LibLink: Julian Huppert: Politicians can’t afford to look tough any more. We need to embrace drugs reform

Writing in the Independent, Julian Huppert makes the case for drugs reform in the wake of the Parliamentary debate brought by he and Caroline Lucas. They were debating the Home Office report instigated by Liberal Democrat ministers which provided evidence that the prohibitionist approach simply doesn’t work. Unsurprisingly, the Tories did everything they could to suppress it. Julian writes about the debate and the Liberal Democrat perspective:

My party, the Liberal Democrats, having been pushing for reform for a long time – as have a small handful of others, such as the veteran Labour MP Paul Flynn.

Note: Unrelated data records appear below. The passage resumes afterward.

/-- A pixel chunk (44_poll.md R238, R240). -/
theorem Underway.inv_chunkRead {a : Answer} (h : Underway i s) (hs : Sound (standing s)) (hp : s.pending = none)
    (hh : s.holding = heldAfter a s) (hq : s.seq = .plPixel) : Inv (chunkRead a s) := by
  simp only [heldAfter, hq] at hh
  have hst : Staged s.stg s.chunk .plPixel := hq ▸ h.staged
  rcases chunkRead_cases (a := a) hq with ⟨b, hb, hlen, hmore | hlast⟩ | ⟨hb, ht⟩ <;> rw [hb] at hh
  · obtain ⟨hk, ht⟩ := hmore
    rw [ht]
    exact h.inv_on .plPixel hs hp hq (by decide) hq rfl (hst.nextChunk hlen hk) (by simp [hh, hk])
  · obtain ⟨hk, ht⟩ := hlast
    have hfree : s.holding = false := by simp [hh, hk]
    rcases ht with ht | ht <;> rw [ht]
    · exact h.inv_on .plAck hs hp hq (by decide) rfl rfl (hst.lastChunk hlen hk) hfree
    · exact h.inv_on .plValidate hs hp hq (by decide) rfl rfl (hst.lastChunk hlen hk) hfree
  · rw [ht]
    exact h.inv_pollFailed hs hp (by simp [hh]) _ hq (by decide)

/-- The overview (44_poll.md R237). -/
theorem Underway.inv_overviewRead {a : Answer} (h : Underway i s) (hs : Sound (standing s)) (hp : s.pending = none)
    (hh : s.holding = heldAfter a s) (hq : s.seq = .plOverview) : Inv (overviewRead a s) := by
  simp only [heldAfter, hq] at hh
  have hrefresh : StagedRefresh s.stg := (hq ▸ h.staged : Staged s.stg s.chunk .plOverview)
  rcases overviewRead_cases (a := a) hq with ⟨b, hb, hlen, ht⟩ | ⟨hb, ht⟩ <;> rw [hb] at hh <;> rw [ht]
  · exact h.inv_on .plPixel hs hp hq (by decide) rfl rfl (hrefresh.toPixel hlen) hh
  · exact h.inv_pollFailed hs hp hh _ hq (by decide)

/-- Every state of the running command whose request has been answered. -/
theorem Underway.inv_respond {r : BusRequest} {a : Answer} (hplan : planOf i = some p) (h : Underway i s)
    (hs : Sound (standing s)) (hp : s.pending = none) (hhold : s.holding = heldAfter a s)
    (hr : requests s.seq = true) : Inv (respond p r a s) := by
  have hfree (hne : s.seq ≠ .plOverview ∧ s.seq ≠ .plPixel) : s.holding = false := by
    rw [hhold]
    unfold heldAfter
    split
    case h_1 hq => exact absurd hq hne.1
    case h_2 hq => exact absurd hq hne.2
    case h_3 => rfl
  cases hq : s.seq <;> simp only [respond, hq]
  case plOverview => exact h.inv_overviewRead hs hp hhold hq
  case plPixel => exact h.inv_chunkRead hs hp hhold hq
  case idle | idCheck | bgInit | bgDone | wrEnsure | wrMutate | plValidate | plPublish | cq =>
    simp [hq, requests] at hr
  all_goals have hh : s.holding = false := hfree (by simp [hq])
  case idClk | wrClk =>
    exact h.inv_bracketOpened hs hp hh hq (by decide) (by decide) trivial (by simp [requestFits, hq])
  case plClk =>
    exact h.inv_bracketOpened hs hp hh hq (by decide) (by decide) trivial (by simp [requestFits, hq, scaledClock])
  case idRead => exact h.inv_on .idCheck hs hp hq (by decide) rfl rfl trivial hh
  case bgDelay => exact h.inv_on .idClk hs hp hq (by decide) rfl rfl trivial hh
  case idExit => exact h.inv_identReturned hplan hs hp hh hq
  case wrWrite =>
    obtain ⟨c, ht⟩ := blockWritten_cases (a := a) hq
    exact ht ▸ h.inv_on .wrExit hs hp hq (by decide) rfl rfl trivial hh
  case wrExit => exact h.inv_writeFinished hplan hs hp hh hq
  case plStatus =>
    rcases statusRead_cases (a := a) hq with ⟨b, hlen, ht | ht⟩ | ht <;> rw [ht]
    · exact h.inv_on .plBtnack hs hp hq (by decide) rfl rfl hlen hh
    · exact h.inv_on .plRefresh hs hp hq (by decide) rfl rfl hlen hh
    · exact h.inv_pollFailed hs hp hh _ hq (by decide)
  case plBtnack =>
    have hstatus : Staged s.stg s.chunk .plBtnack := hq ▸ h.staged
    rcases buttonAcked_cases (a := a) hq with ht | ht <;> rw [ht]
    · exact h.inv_on .plRefresh hs hp hq (by decide) rfl rfl hstatus hh
    · exact h.inv_pollFailed hs hp hh _ hq (by decide)
  case plRefresh =>
    have hstatus : Staged s.stg s.chunk .plRefresh := hq ▸ h.staged
    rcases refreshRead_cases (a := a) hq with ⟨b, hlen, ⟨hready, ht⟩ | ht⟩ | ht <;> rw [ht]
    · exact h.inv_on .plOverview hs hp hq (by decide) rfl rfl ⟨hstatus, hlen, hready⟩ hh
    · exact h.inv_on .plExit hs hp hq (by decide) rfl rfl trivial hh
    · exact h.inv_pollFailed hs hp hh _ hq (by decide)
  case plAck =>
    have hframe : Staged s.stg s.chunk .plAck := hq ▸ h.staged
    rcases frameAcked_cases (a := a) hq with ht | ht <;> rw [ht]
    · exact h.inv_on .plValidate hs hp hq (by decide) rfl rfl hframe hh
    · exact h.inv_pollFailed hs hp hh _ hq (by decide)
  case plExit => exact inv_endWith 0 hs hp hh

/-! A step of the sequencer -/

/-- A step of the sequencer for the running command keeps the invariant. -/
theorem Underway.inv_seqStep (hplan : planOf i = some p) (h : Underway i s) (hi : Inv s)
    (hstep : seqStep p s = some t) : Inv t := by
  obtain ⟨-, ⟨hp, rfl⟩ | ⟨r, a, rest, hp, -, rfl⟩⟩ := seqStep_cases hstep
  · exact h.inv_advance hplan hi.sound hi.holding_eq hp
  · have hfits : requestFits s r = true := hi.pendingFits r hp
    have hr : requests s.seq = true := by
      cases hq : s.seq
      case idle | idCheck | bgInit | bgDone | wrEnsure | wrMutate | plValidate | plPublish | cq =>
        simp [requestFits, hq] at hfits
      all_goals rfl
    exact Underway.inv_respond hplan (h.same rfl) hi.sound rfl (holdingAfter_of_fits a hfits hi.holding_eq) hr

end

end Sys2Proof.Machine
end

section
/-!
PROOFS. Every step of the block keeps the invariant, settles and is none of the two failures of the machine
(60_exceptions.md R301, R309, R320, R321, 20_memory.md R60).
-/

namespace Sys2Proof.Machine

/-! The command of a run -/

/-- A step of the sequencer keeps the command word. -/
theorem cur_of_seqStep {p : Plan} {s t : State} (hplan : IsPlan p) (h : seqStep p s = some t) : t.cur = s.cur := by
  cases (stepped_of_seqStep hplan h).2 with
  | issued _ _ _ ht _ => rw [ht]; rfl
  | passed _ _ hk => exact hk.cur
  | opened _ _ _ _ _ ht => rw [ht]; rfl
  | left _ _ _ hk => exact hk.cur
  | dropped _ _ _ ht => rw [ht]; rfl

/-- The invariant while the word of `i` is the one being executed. -/
def InvOf (i : Instr) (s : State) : Prop := Inv s ∧ decodeCommand s.cur = .ok i

/-- The command that runs is that of the word. -/
theorem InvOf.underway {i : Instr} {s : State} (h : InvOf i s) (hq : s.seq ≠ .idle) : Underway i s := by
  obtain ⟨j, hj⟩ := h.1.underway hq
  obtain rfl := Except.ok.inj (hj.decoded.symm.trans h.2)
  exact hj

/-- A step of the sequencer keeps both. -/
theorem InvOf.seqStep {i : Instr} {p : Plan} {s t : State} (hplan : planOf i = some p) (h : InvOf i s)
    (hstep : seqStep p s = some t) : InvOf i t :=
  ⟨(h.underway (seqStep_cases hstep).1).inv_seqStep hplan h.1 hstep,
    cur_of_seqStep (isPlan_of_planOf hplan) hstep ▸ h.2⟩

/-- So does a run. -/
theorem InvOf.run {i : Instr} {p : Plan} {s : State} (hplan : planOf i = some p) (h : InvOf i s) (n : Nat) :
    InvOf i (run p n s) :=
  run_keeps (P := InvOf i) (fun _ _ => InvOf.seqStep hplan) n s h

/-- While the retry loop runs an attempt remains. -/
theorem InvOf.attemptsLeft {i : Instr} {p : Plan} {s : State} (hplan : planOf i = some p) (h : InvOf i s)
    (hq : s.seq ≠ .idle) : AttemptsLeft p s := by
  intro hc
  obtain ⟨a, hz, rfl⟩ := eq_begin_of_retryLoop hplan hc
  have hu := h.underway hq
  refine ⟨fun hens => ?_, fun hm => hu.admitted.attempts hm a hz rfl⟩
  have hw := caller_of_wrEnsure hplan (hens ▸ hu.state)
  simp [hc] at hw

/-! The acceptance of a command -/

/-- A check for the session that passes has found one. -/
theorem begun_of_checkSession {s : State} (h : checkSession s = none) : s.begun = true := by
  by_contra hb
  simp [checkSession, hb] at h

/-- A check for the mirrors that passes has found session and mirrors. -/
theorem loaded_of_checkMirrors {s : State} (h : checkMirrors s = none) :
    s.begun = true ∧ s.mirrorsLoaded = true := by
  unfold checkMirrors at h
  split at h
  case isTrue hb =>
    split at h
    case isTrue hm => exact ⟨hb, hm⟩
    case isFalse => cases h
  case isFalse => cases h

We want to see an approach that recognises that drugs are harmful, whether they are legal or illegal, and seeks to reduce that harm. The evidence shows that the best way to achieve that is through reform, and so we should move to something like the Portuguese model. However, to date we have faced strenuous opposition from the Labour and Tory frontbenches, who insist on trying to look tough.

However, we made real progress in the debate. With one exception, every single speaker spoke out in favour of reform. There were nuances as to the details of the reforms needed but clear agreement that we need to listen to the evidence and change our approach. Despite the hostility of the Home Secretary and the Prime Minister – a hostility that is odd, given that in opposition the PM called for reform, and even supported look at options such as legalisation and regulation – every Tory MP who came to speak disagreed with them, and supported our approach.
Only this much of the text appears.